Kreissig I
Klin Monbl Augenheilkd. 1978 Aug;173(2):140-9.
Detachment surgery without drainage was introduced in 1953 by Custodis and modified by Lincoff. In this method the retinal hole determines the surgical procedure. Subretinal fluid will disappear by fixating an explant the sclera under tension in the area of the hole. The size of the explant depends upon the size of the retinal hole. Radial orientation of the buckle proves to be an optimal tamponade for a horseshoe tear. The change from traditional extensive circumferential buckles and cerclages to radial orientation of the buckle in the area of the hole is to be considered as a logical evolution in detachment surgery. From 1970--1977 there were treated 1000 consecutive detachments with cryopexy and elastic episcleral sponges. Non drainage was done in 93% of the time. The extension of the detachments ranged in 84% of the time from over 1 to 4 quadrants.

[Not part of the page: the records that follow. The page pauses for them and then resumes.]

-- ==== Sys2Proof/Machine/Keep.lean ====
section
/-! DEFINITION. The keep store (R80 to R82), identity and the DOE messages (R83 to R90). -/

namespace Sys2Proof.Machine

/-! ### Records (Table KEEP-1) -/

/-- Record numbers, in the order of Table KEEP-1. -/
def recBOOT : Nat := 0
def recCOMMIT : Nat := 1
def recCOUNTERS : Nat := 2
def recRATCHETS : Nat := 3
def recOWNER : Nat := 6
def recBASELINE : Nat := 7
def recLOCK : Nat := 8

/-- `into` with record `r` taken from `k`. -/
def Keep.takeRec (r : Nat) (k into : Keep) : Keep :=
  match r with
  | 0 => { into with fwSlot := k.fwSlot, fwTrial := k.fwTrial, fwTries := k.fwTries }
  | 1 => { into with full := k.full, overlays := k.overlays }
  | 2 => { into with cycles := k.cycles, seconds := k.seconds }
  | 3 => { into with ownerLeft := k.ownerLeft, epoch := k.epoch, safetyLeft := k.safetyLeft, upkeepLeft := k.upkeepLeft }
  | 6 => { into with owner := k.owner }
  | 7 => { into with baseline := k.baseline }
  | 8 => { into with lock := k.lock }
  -- helper data and identity record are written at manufacture only: both copies say the same
  | _ => into

/-- What a reader takes of the ratchets is never more than what `old` has left: they count down and never up (R82). -/
def Keep.neverUp (k old : Keep) : Keep :=
  { k with ownerLeft := min k.ownerLeft old.ownerLeft, epoch := max k.epoch old.epoch
           safetyLeft := min k.safetyLeft old.safetyLeft, upkeepLeft := min k.upkeepLeft old.upkeepLeft }

/-- Sequence number `a` is higher than `b`, or equal: both are 32-bit numbers, compared modulo 2^32 (R80; the wrap is a DESIGN CHOICE). -/
def seqLe (b a : Nat) : Bool := (a + 2 ^ 32 - b) % 2 ^ 32 < 2 ^ 31

/-- The sequence number of record `r` in a copy, and whether its CRC-32 fits (R80). -/
def KeepCopy.seqOf (c : KeepCopy) (r : Nat) : Nat := tget 0 c.seq r
def KeepCopy.good (c : KeepCopy) (r : Nat) : Bool := !c.bad.contains r

/-- Record `r` of a copy written from `k` with sequence number `n`, its CRC-32 last (R80). -/
def KeepCopy.write (c : KeepCopy) (r : Nat) (k : Keep) (n : Nat) : KeepCopy :=
  { content := Keep.takeRec r k c.content, seq := tput c.seq r n, bad := c.bad.filter (fun q => q != r) }

/-- A reader of record `r` takes copy A: the valid copy with the higher sequence number (R80). -/
def Boot.readsA (b : Boot) (r : Nat) : Bool :=
  b.copyA.good r && (!b.copyB.good r || seqLe (b.copyB.seqOf r) (b.copyA.seqOf r))

/-- A write of record `r` goes to copy A: the copy with the lower sequence number, a copy whose CRC does not fit before a valid
one (R80). -/
def Boot.writesA (b : Boot) (r : Nat) : Bool :=
  if b.copyA.good r == b.copyB.good r then seqLe (b.copyA.seqOf r) (b.copyB.seqOf r) else !b.copyA.good r

/-- Write record `r` from `k` into the keep store, with the higher sequence number plus 1 (R80). -/
def Boot.writeRec (b : Boot) (r : Nat) (k : Keep) : Boot :=
  let higher := if seqLe (b.copyA.seqOf r) (b.copyB.seqOf r) then b.copyB.seqOf r else b.copyA.seqOf r
  let n := (higher + 1) % 2 ^ 32
  if b.writesA r then { b with copyA := b.copyA.write r k n } else { b with copyB := b.copyB.write r k n }

/-- The CRC of record `r` in copy `c` (0 = A) does not fit. -/
def Boot.tear (b : Boot) (r c : Nat) : Boot :=
  if c = 0 then { b with copyA := { b.copyA with bad := r :: b.copyA.bad.filter (fun q => q != r) } }
  else { b with copyB := { b.copyB with bad := r :: b.copyB.bad.filter (fun q => q != r) } }

/-- Write record `r` of the keep store. -/
def State.keepWrite (s : State) (r : Nat) (f : Keep → Keep) : State :=
  { s with boot := s.boot.writeRec r (f s.keep), keep := f s.keep }

/-- The first record of Table KEEP-1 both of whose copies are bad (Table BOOT-2). -/
def State.lostRecord (s : State) : Option Nat := (upTo 9).find? (fun r => !s.boot.copyA.good r && !s.boot.copyB.good r)

/-- Both copies of some record of Table KEEP-1 are bad. -/
def State.keepLost (s : State) : Bool := s.lostRecord.isSome

/-- The owner record as the module can read it: without an identity it cannot be unwrapped (R83). -/
def State.ownerRec (s : State) : Option OwnerRec := if s.get F.KEEP_STATUS_identity == 2 then none else s.keep.owner

/-- Show the keep store in the KEEP, ZLD and SAFE registers that hold its values. -/
def State.showKeep (s : State) : State :=
  let k := s.keep
  let s := (s.set F.KEEP_RATCHET_owner_left k.ownerLeft).set F.KEEP_RATCHET_epoch_left (1023 - k.epoch)
  let s := (s.set F.KEEP_RATCHET_safety_left k.safetyLeft).set F.KEEP_RATCHET_upkeep_left k.upkeepLeft
  let s := (s.set F.ZLD_ACTIVE_epoch k.epoch).set F.ZLD_ACTIVE_upkeep_left k.upkeepLeft
  let w := s.ownerRec
  let s := (s.setB F.KEEP_STATUS_owned w.isSome).setB F.KEEP_STATUS_baseline_present k.baseline.isSome
  let s := s.setB F.SAFE_STATUS_lock k.lock
  let s := s.set F.KEEP_SIGNERS_count ((w.map (fun o => o.signers.length)).getD 0)
  let key := (w.map (fun o => o.key)).getD 0
  s.each (upTo 16) (fun s i => s.set (F.KEEP_OWNER_KEY_word i) (key.toNat / 2 ^ (32 * i)))

/-- Ratchet numbers, in the order of Table KEEP-2. -/
def ratOWNER : Nat := 0
def ratEPOCH : Nat := 1
def ratSAFETY : Nat := 2
def ratUPKEEP : Nat := 3

/-- Spend ratchet steps with `f`, which leaves `left` of ratchet `n`; the step is written first (R82), to one copy of the record and then
to the other, so that a step which has taken effect stands in both, and a write that is cut never gains one (DESIGN CHOICE). -/
def State.spend (s : State) (n left : Nat) (f : Keep → Keep) : State :=
  (((s.keepWrite recRATCHETS f).keepWrite recRATCHETS (fun k => k)).showKeep).raise Code.KEEP_RATCHET_SPENT [n, left]

/-- OP_SECONDS_SAVE: the counters are saved (R81). -/
def State.saveCounters (s : State) : State :=
  s.keepWrite recCOUNTERS (fun k => { k with cycles := s.get F.KEEP_POWER_CYCLES_count, seconds := s.opSeconds })

def execOpSecondsSave (s : State) : Host.Outcome State Fault Refusal := s.run State.saveCounters

/-! ### DOE (R89, R90) -/

/-- Message codes of Table KEEP-5. -/
def doeGET_IDENTITY : Nat := 0x01
def doeGET_MEASUREMENTS : Nat := 0x02
def doeATTEST : Nat := 0x03
def doeCHALLENGE : Nat := 0x10
def doePROVE : Nat := 0x11
def doeCLAIM : Nat := 0x12
def doeTRANSFER : Nat := 0x13
def doeSIGNERS : Nat := 0x14
def doeRATCHETS : Nat := 0x20
def doeERROR : Nat := 0xFF
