/-- The `n` batch positions at key `k`. -/
def Pool.positions (x : Pool) (k n : Nat) : List (Option BatchSlot) := (List.range n).map (fun i => (tget [] x.slots k).getD i none)

/-- The HBM pages of the KV table area of partition `p` (R207), and with those of its pool. -/
def State.tablePages (s : State) (p : Nat) : Nat := ((s.program p).map (fun g => g.tablePages)).getD 0
def State.kvPages (s : State) (p : Nat) : Nat := (s.pool p).size + s.tablePages p

/-- The generation of the program that a build now places for partition `p`. -/
def State.buildGen (s : State) (p : Nat) : Nat := tget 0 s.route.gens p + bit (s.takenFor p).isSome

/-- The latest published generation of partition `p`. -/
def State.gen (s : State) (p : Nat) : Nat := s.get (F.KV_GEN_current p)

/-- The page table of the latest generation. -/
def Pool.table (x : Pool) : Tab Nat := (x.tables.head?.map (fun e => e.2)).getD []

/-- The page table of generation `g`. -/
def Pool.tableAt (x : Pool) (g : Nat) : Tab Nat := ((x.tables.find? (fun e => e.1 == g)).map (fun e => e.2)).getD []

/-- Generation `a` is `b` or older; generations are compared modulo 2^32 (R210). -/
def genLe (a b : Nat) : Bool := (b + 2 ^ 32 - a) % 2 ^ 32 < 2 ^ 31

/-- The key of an entry: sequence and entry index e = layer × 4,096 + page index. -/
def entryKey (seq e : Nat) : Nat := 262144 * seq + e

/-- The pages reserved or held (R220): reservations of LIVE sequences beyond what they took, every page in use, and limbo. -/
def Pool.charge (x : Pool) : Nat :=
  (x.seqs.map (fun e => if e.2.state = seqLIVE then e.2.reserved - e.2.taken else 0)).foldl (· + ·) 0 + x.counts.length +
    x.limbo.length

/-- Bring the KV registers of partition `p` to its pool. -/
def State.showPool (s : State) (p : Nat) : State :=
  let x := s.pool p
  let live := (x.seqs.filter (fun e => e.2.state == seqLIVE || e.2.state == seqLEAVING)).length
  let s := (s.set (F.KV_POOL_pages p) x.size).set (F.KV_FREE_pages p) x.free.length
  let s := (s.set (F.KV_CHARGE_pages p) x.charge).set (F.KV_LIMBO_pages p) x.limbo.length
  let s := (s.set (F.KV_SEQ_live p) live).set (F.KV_SEQ_prefixes p) x.prefixes.length
  let s := s.set (F.KV_WAIT_joins p) (min x.joins.length 65535)
  let held := (s.route.legs.filterMap (fun l => if l.part == p then l.snapshot else none)).foldl (fun a b => if genLe b a then b else a) (s.gen p)
  let s := s.set (F.KV_GEN_HELD_oldest p) held
  let s := s.set F.KV_STATUS_pool_total ((s.kv.map (fun e => e.2.size)).foldl (· + ·) 0)
  s.set F.KV_STATUS_sequences ((s.kv.map (fun e =>
    (e.2.seqs.filter (fun y => y.2.state == seqLIVE || y.2.state == seqLEAVING)).length)).foldl (· + ·) 0)

/-- A pool at start-up: every page free, generation 1 (R223). -/
def State.startPool (s : State) (p : Nat) : State :=
  let s := match s.model p with
    | none => s.setPool p pool0
    | some m =>
      let b := s.pageBase p + m.pageOffset
      s.setPool p { pool0 with
        base := b, size := m.poolPages, tables := [(1, [])]
        free := ((List.range m.poolPages).map (fun i => b + i)).filter (fun g => !s.integ.retired.contains g) }
  (s.set (F.KV_GEN_current p) 1).showPool p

The surgical procedure, however, consisted in 96% of the cases in segmental buckles with a preference for radial orientation. Cerclage was found to be useful in 4% of the time; an aphakic detachment was no longer an indication per se for an encircling procedure. Reattachment occured in 83% of the cases after one operation and in an additional 8% after reoperation. The complications with this procedure were minor, extraocular and reversibel. In 2,7% of the time an infection was observed around the explant. After removal of the buckles infection disappeared in every eye, re-detachment did occur in none of the eyes.